__EXERCISE BRIEF__
Please copy each line below that contains the string "soutLen".

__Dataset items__

::::

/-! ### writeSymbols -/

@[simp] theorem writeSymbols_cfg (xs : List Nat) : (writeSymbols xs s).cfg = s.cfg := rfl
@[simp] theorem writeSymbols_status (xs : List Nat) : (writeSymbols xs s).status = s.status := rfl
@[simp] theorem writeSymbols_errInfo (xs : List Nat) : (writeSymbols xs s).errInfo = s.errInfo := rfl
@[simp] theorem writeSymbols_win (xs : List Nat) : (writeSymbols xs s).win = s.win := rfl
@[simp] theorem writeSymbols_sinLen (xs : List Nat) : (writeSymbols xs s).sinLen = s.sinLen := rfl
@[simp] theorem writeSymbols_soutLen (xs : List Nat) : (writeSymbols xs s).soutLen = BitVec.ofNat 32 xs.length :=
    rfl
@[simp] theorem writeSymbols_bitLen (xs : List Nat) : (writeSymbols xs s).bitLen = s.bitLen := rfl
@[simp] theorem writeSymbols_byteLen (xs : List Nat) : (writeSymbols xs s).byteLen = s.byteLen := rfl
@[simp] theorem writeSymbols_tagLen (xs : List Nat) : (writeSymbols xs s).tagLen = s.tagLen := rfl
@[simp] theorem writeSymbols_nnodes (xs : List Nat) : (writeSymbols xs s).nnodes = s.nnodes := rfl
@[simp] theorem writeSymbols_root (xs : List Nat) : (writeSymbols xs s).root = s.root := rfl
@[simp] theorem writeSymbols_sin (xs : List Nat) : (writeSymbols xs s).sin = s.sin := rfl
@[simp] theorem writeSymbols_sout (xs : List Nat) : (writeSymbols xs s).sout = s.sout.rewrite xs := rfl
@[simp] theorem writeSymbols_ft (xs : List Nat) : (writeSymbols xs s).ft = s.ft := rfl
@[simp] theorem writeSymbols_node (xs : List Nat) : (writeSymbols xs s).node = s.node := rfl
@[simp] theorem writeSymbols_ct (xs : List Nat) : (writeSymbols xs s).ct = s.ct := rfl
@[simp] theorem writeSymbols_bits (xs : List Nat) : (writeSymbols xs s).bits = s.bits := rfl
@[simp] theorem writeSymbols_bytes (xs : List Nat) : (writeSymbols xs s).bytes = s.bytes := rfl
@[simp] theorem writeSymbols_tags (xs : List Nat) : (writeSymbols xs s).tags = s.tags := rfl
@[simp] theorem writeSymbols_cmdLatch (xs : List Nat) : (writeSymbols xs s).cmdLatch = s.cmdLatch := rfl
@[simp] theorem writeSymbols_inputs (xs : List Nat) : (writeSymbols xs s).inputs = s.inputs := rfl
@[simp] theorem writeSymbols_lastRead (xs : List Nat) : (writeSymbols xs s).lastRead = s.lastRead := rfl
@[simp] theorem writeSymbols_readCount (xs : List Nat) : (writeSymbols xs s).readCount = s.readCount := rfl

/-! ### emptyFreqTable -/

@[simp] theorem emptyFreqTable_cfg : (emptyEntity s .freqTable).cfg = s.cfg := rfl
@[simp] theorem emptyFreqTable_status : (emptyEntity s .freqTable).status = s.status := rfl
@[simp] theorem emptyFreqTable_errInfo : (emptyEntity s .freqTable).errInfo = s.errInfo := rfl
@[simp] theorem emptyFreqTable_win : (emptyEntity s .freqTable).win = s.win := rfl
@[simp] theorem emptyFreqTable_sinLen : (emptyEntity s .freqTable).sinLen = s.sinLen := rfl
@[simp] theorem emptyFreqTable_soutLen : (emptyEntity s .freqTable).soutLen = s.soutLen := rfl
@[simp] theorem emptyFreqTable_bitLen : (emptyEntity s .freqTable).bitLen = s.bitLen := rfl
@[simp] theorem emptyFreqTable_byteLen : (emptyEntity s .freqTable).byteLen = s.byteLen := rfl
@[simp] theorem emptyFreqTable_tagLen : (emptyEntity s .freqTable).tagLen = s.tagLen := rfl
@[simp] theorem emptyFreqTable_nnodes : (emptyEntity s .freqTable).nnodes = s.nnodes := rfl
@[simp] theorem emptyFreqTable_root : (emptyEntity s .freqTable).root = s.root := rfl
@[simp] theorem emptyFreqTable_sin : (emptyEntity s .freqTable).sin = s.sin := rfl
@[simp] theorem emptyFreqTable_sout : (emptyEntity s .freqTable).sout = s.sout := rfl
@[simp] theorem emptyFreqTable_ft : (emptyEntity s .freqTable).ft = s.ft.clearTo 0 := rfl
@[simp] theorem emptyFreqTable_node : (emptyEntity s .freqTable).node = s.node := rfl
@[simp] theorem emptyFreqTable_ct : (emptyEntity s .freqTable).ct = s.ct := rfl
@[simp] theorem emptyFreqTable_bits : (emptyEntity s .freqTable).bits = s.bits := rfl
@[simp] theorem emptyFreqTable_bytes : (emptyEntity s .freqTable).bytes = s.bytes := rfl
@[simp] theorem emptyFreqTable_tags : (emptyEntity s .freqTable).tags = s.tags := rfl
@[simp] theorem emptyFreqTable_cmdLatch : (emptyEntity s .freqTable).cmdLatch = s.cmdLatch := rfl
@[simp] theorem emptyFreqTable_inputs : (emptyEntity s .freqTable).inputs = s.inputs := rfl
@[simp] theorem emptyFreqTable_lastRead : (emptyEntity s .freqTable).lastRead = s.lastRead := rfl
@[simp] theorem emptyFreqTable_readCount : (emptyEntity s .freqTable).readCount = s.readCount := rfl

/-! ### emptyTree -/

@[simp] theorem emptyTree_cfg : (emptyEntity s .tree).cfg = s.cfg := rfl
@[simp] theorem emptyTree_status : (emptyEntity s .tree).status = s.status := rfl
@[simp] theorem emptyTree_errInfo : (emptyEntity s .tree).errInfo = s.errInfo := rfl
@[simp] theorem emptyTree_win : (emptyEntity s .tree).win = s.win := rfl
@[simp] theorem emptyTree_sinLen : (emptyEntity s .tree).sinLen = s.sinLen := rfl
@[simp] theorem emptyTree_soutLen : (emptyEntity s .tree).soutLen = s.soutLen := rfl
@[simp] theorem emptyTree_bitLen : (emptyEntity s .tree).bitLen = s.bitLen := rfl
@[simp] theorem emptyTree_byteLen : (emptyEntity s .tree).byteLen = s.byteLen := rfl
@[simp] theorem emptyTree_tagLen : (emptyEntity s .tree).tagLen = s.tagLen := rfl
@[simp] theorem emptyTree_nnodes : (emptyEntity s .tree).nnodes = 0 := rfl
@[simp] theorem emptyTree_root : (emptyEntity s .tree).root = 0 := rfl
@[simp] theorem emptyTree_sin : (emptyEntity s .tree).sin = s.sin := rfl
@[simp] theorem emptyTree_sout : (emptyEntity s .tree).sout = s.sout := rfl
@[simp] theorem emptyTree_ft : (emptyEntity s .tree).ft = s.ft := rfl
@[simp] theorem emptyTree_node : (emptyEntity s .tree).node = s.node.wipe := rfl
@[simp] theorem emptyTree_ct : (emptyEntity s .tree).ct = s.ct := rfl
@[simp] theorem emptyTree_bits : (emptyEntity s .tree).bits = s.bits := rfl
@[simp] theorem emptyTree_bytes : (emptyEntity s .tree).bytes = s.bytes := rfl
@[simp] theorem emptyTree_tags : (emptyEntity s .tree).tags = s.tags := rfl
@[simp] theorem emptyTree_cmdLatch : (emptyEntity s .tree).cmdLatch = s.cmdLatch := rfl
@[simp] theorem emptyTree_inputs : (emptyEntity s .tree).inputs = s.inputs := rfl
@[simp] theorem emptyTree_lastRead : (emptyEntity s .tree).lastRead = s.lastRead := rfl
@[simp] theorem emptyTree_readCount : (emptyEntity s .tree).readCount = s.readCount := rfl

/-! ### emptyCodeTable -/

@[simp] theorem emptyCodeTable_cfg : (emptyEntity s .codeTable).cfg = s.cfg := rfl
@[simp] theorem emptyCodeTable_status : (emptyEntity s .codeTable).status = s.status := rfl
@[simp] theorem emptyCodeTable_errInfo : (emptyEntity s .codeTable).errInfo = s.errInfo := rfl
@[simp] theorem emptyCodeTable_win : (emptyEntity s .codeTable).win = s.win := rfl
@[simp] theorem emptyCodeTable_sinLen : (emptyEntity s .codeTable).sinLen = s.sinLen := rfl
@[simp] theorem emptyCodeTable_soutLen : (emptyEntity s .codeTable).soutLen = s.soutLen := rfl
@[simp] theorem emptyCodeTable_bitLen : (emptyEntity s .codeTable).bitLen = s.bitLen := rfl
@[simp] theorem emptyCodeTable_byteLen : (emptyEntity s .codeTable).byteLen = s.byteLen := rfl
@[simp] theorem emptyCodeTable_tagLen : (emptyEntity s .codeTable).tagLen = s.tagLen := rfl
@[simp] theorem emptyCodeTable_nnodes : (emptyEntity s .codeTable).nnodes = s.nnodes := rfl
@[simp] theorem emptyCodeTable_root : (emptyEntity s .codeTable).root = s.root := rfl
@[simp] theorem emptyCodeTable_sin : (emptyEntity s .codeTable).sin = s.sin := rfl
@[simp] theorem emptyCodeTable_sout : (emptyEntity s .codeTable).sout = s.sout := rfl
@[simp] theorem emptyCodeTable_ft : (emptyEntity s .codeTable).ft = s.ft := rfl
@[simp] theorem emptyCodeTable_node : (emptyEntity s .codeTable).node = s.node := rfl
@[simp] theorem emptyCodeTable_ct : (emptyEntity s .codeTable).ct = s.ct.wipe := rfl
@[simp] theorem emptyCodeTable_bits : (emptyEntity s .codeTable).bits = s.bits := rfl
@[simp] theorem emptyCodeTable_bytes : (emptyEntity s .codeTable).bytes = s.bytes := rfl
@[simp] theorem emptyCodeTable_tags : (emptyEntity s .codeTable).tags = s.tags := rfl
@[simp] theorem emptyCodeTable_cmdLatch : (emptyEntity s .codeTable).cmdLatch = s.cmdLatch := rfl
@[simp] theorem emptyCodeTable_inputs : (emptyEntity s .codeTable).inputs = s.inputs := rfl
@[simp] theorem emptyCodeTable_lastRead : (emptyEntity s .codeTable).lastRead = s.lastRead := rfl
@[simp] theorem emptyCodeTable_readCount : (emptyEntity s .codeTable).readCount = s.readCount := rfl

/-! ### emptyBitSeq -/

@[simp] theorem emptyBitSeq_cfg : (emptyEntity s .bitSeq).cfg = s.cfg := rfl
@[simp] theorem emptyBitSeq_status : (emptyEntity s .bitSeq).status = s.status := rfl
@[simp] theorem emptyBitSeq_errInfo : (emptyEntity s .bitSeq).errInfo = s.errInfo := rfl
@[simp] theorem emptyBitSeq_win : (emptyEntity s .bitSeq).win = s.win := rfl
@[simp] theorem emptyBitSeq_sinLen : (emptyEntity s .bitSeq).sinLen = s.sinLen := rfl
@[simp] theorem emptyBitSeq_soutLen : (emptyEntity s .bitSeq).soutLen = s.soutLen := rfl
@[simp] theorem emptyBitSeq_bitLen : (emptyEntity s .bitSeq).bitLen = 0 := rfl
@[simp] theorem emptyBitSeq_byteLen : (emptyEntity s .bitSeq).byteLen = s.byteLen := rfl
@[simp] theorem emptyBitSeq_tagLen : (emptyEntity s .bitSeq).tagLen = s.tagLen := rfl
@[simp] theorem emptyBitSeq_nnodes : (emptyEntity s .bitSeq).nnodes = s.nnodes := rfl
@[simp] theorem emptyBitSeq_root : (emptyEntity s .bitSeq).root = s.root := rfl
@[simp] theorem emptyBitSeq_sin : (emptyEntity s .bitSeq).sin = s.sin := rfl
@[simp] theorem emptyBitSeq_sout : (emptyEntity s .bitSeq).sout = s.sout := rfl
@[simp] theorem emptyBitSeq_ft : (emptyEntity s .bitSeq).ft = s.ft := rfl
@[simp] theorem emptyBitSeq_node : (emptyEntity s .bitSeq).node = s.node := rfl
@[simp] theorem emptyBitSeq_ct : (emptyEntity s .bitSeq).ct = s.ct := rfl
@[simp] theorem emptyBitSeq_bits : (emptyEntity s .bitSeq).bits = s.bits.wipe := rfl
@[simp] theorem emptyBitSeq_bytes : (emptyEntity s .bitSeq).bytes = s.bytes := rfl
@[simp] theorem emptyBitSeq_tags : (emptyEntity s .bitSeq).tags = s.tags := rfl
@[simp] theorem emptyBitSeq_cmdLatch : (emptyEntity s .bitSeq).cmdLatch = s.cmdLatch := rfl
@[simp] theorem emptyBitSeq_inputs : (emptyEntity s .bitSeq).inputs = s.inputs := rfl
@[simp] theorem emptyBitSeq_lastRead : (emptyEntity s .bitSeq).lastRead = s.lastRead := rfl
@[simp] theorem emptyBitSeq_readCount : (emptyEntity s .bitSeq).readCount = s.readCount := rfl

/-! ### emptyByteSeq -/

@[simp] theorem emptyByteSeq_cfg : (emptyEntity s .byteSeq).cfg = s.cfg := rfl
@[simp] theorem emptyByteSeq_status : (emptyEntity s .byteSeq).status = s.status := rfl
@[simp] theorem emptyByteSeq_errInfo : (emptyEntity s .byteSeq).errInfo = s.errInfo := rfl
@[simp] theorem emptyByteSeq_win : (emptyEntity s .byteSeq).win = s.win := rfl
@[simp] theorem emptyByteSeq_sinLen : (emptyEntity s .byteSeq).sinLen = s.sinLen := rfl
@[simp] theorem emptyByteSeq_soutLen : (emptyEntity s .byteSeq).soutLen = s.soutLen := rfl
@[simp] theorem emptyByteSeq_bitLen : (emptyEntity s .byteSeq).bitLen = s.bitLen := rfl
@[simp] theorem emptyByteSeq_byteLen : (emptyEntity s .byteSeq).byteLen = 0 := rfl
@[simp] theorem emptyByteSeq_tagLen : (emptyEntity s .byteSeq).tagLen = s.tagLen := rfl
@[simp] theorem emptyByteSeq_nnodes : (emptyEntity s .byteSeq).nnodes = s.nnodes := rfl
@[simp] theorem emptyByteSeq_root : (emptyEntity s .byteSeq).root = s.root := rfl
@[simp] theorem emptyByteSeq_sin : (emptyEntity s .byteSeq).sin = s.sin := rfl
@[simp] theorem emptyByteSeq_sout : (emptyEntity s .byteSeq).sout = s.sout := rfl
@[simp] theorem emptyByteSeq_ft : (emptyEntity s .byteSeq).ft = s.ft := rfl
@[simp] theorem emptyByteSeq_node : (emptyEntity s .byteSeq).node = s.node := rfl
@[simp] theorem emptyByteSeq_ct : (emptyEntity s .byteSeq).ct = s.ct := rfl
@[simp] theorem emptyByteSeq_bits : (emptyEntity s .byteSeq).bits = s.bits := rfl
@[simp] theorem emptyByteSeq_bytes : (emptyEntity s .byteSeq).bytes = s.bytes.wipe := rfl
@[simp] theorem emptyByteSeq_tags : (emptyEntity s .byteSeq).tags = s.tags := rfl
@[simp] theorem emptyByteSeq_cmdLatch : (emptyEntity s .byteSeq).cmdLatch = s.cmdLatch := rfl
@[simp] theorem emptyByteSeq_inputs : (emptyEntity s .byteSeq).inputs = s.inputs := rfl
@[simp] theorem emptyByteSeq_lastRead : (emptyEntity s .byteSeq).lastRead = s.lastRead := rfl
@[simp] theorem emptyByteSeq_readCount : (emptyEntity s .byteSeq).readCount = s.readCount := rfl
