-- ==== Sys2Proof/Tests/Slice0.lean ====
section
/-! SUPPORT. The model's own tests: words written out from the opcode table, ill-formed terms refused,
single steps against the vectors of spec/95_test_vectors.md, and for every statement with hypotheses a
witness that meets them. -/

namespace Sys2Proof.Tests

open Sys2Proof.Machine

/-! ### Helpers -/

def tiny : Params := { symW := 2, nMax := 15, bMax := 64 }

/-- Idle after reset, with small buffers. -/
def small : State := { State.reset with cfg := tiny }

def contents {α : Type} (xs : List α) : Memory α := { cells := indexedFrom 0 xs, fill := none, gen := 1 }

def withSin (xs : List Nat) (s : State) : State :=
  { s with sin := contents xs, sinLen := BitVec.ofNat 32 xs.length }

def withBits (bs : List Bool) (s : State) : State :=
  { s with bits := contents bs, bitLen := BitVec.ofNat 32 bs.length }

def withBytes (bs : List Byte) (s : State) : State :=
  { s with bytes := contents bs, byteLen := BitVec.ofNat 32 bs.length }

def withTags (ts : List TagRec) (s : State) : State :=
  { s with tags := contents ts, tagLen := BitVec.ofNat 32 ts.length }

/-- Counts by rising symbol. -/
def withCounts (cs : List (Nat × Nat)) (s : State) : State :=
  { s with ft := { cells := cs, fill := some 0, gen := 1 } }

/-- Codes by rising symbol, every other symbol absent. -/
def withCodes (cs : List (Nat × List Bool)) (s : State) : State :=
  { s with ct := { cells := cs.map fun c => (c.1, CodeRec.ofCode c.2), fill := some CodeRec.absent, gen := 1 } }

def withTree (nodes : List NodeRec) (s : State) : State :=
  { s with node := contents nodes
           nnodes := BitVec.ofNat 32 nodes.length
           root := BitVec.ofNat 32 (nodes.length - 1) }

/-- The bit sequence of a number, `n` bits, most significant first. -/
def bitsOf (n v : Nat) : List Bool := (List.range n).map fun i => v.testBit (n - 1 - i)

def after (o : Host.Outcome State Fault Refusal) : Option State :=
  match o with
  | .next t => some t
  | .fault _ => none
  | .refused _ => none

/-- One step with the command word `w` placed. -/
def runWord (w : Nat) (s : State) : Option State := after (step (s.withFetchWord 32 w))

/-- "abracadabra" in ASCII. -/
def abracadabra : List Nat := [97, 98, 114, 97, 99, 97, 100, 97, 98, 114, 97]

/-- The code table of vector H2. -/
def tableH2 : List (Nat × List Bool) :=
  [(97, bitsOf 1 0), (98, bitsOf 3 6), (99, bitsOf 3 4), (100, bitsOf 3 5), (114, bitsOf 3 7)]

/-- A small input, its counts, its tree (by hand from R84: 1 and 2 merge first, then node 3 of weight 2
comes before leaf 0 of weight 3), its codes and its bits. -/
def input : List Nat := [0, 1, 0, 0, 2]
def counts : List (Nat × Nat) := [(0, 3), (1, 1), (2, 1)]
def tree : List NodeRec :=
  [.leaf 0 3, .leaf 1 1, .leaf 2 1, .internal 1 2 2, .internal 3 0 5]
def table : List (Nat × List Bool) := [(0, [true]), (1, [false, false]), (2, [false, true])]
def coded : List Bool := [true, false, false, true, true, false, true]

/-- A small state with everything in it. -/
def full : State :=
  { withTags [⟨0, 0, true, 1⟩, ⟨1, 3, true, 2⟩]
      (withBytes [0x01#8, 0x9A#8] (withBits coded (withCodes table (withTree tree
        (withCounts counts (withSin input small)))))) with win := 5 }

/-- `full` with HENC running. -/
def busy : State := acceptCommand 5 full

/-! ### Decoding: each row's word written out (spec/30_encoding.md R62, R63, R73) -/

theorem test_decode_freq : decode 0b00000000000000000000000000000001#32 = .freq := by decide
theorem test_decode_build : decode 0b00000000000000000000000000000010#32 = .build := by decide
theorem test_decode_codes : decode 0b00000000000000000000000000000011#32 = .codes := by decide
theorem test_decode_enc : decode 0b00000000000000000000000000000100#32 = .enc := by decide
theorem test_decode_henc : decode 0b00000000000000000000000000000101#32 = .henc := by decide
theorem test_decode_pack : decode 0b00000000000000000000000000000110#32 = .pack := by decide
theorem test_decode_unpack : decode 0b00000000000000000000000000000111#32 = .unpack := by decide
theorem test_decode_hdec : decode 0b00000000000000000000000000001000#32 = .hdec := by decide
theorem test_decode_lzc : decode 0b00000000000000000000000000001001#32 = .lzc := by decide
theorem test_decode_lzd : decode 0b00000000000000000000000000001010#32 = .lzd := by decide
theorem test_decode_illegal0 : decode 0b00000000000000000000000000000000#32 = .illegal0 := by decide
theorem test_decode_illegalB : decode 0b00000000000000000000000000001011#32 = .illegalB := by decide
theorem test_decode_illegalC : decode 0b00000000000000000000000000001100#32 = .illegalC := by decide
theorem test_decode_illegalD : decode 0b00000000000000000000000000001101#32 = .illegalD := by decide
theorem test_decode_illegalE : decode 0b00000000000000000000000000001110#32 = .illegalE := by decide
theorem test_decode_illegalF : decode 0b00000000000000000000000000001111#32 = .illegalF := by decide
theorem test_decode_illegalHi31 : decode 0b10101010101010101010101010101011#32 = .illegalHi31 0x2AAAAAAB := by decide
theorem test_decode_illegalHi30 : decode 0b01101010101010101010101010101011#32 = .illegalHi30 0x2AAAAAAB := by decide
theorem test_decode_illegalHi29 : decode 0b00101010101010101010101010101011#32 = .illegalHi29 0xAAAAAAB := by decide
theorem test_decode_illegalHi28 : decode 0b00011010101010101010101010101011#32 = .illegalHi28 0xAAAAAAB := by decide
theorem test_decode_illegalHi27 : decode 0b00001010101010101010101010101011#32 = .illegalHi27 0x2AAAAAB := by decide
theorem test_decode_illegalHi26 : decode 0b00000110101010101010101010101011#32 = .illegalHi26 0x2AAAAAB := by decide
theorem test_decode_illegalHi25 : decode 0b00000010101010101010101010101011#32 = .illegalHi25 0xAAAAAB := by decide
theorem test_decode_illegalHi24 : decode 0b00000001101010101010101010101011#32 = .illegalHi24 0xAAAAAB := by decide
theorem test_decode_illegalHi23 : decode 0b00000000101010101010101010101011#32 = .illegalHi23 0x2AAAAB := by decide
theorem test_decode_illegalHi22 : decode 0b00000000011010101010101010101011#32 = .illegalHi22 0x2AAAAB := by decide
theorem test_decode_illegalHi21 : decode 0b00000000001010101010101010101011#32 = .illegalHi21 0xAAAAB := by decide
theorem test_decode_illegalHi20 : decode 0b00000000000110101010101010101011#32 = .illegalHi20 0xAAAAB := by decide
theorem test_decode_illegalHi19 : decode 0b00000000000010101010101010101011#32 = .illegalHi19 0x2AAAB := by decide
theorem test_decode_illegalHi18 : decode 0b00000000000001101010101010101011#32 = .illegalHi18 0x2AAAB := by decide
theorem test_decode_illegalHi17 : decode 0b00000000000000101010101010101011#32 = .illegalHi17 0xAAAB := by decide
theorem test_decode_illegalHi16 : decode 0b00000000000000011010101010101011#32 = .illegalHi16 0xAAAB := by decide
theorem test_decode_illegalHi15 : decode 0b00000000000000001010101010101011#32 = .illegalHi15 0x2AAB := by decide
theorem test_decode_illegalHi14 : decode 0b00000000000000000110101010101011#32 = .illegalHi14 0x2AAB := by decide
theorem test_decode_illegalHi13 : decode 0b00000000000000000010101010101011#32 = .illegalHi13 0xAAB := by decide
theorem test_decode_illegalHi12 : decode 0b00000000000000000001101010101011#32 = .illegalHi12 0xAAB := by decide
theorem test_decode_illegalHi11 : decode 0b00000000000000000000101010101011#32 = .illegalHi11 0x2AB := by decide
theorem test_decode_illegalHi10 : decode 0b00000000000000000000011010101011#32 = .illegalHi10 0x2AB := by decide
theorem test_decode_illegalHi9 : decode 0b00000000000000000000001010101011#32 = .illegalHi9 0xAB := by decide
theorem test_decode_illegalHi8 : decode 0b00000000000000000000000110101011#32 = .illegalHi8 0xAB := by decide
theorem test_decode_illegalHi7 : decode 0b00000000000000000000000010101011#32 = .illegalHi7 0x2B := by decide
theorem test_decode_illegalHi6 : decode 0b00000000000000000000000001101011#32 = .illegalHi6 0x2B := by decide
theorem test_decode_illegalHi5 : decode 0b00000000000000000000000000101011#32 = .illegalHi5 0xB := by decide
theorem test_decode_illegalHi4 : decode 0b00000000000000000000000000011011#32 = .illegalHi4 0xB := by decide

::::

__ANSWER FOR THIS EXERCISE__
@[simp] theorem writeSymbols_soutLen (xs : List Nat) : (writeSymbols xs s).soutLen = BitVec.ofNat 32 xs.length :=
@[simp] theorem emptyFreqTable_soutLen : (emptyEntity s .freqTable).soutLen = s.soutLen := rfl
@[simp] theorem emptyTree_soutLen : (emptyEntity s .tree).soutLen = s.soutLen := rfl
@[simp] theorem emptyCodeTable_soutLen : (emptyEntity s .codeTable).soutLen = s.soutLen := rfl
@[simp] theorem emptyBitSeq_soutLen : (emptyEntity s .bitSeq).soutLen = s.soutLen := rfl
@[simp] theorem emptyByteSeq_soutLen : (emptyEntity s .byteSeq).soutLen = s.soutLen := rfl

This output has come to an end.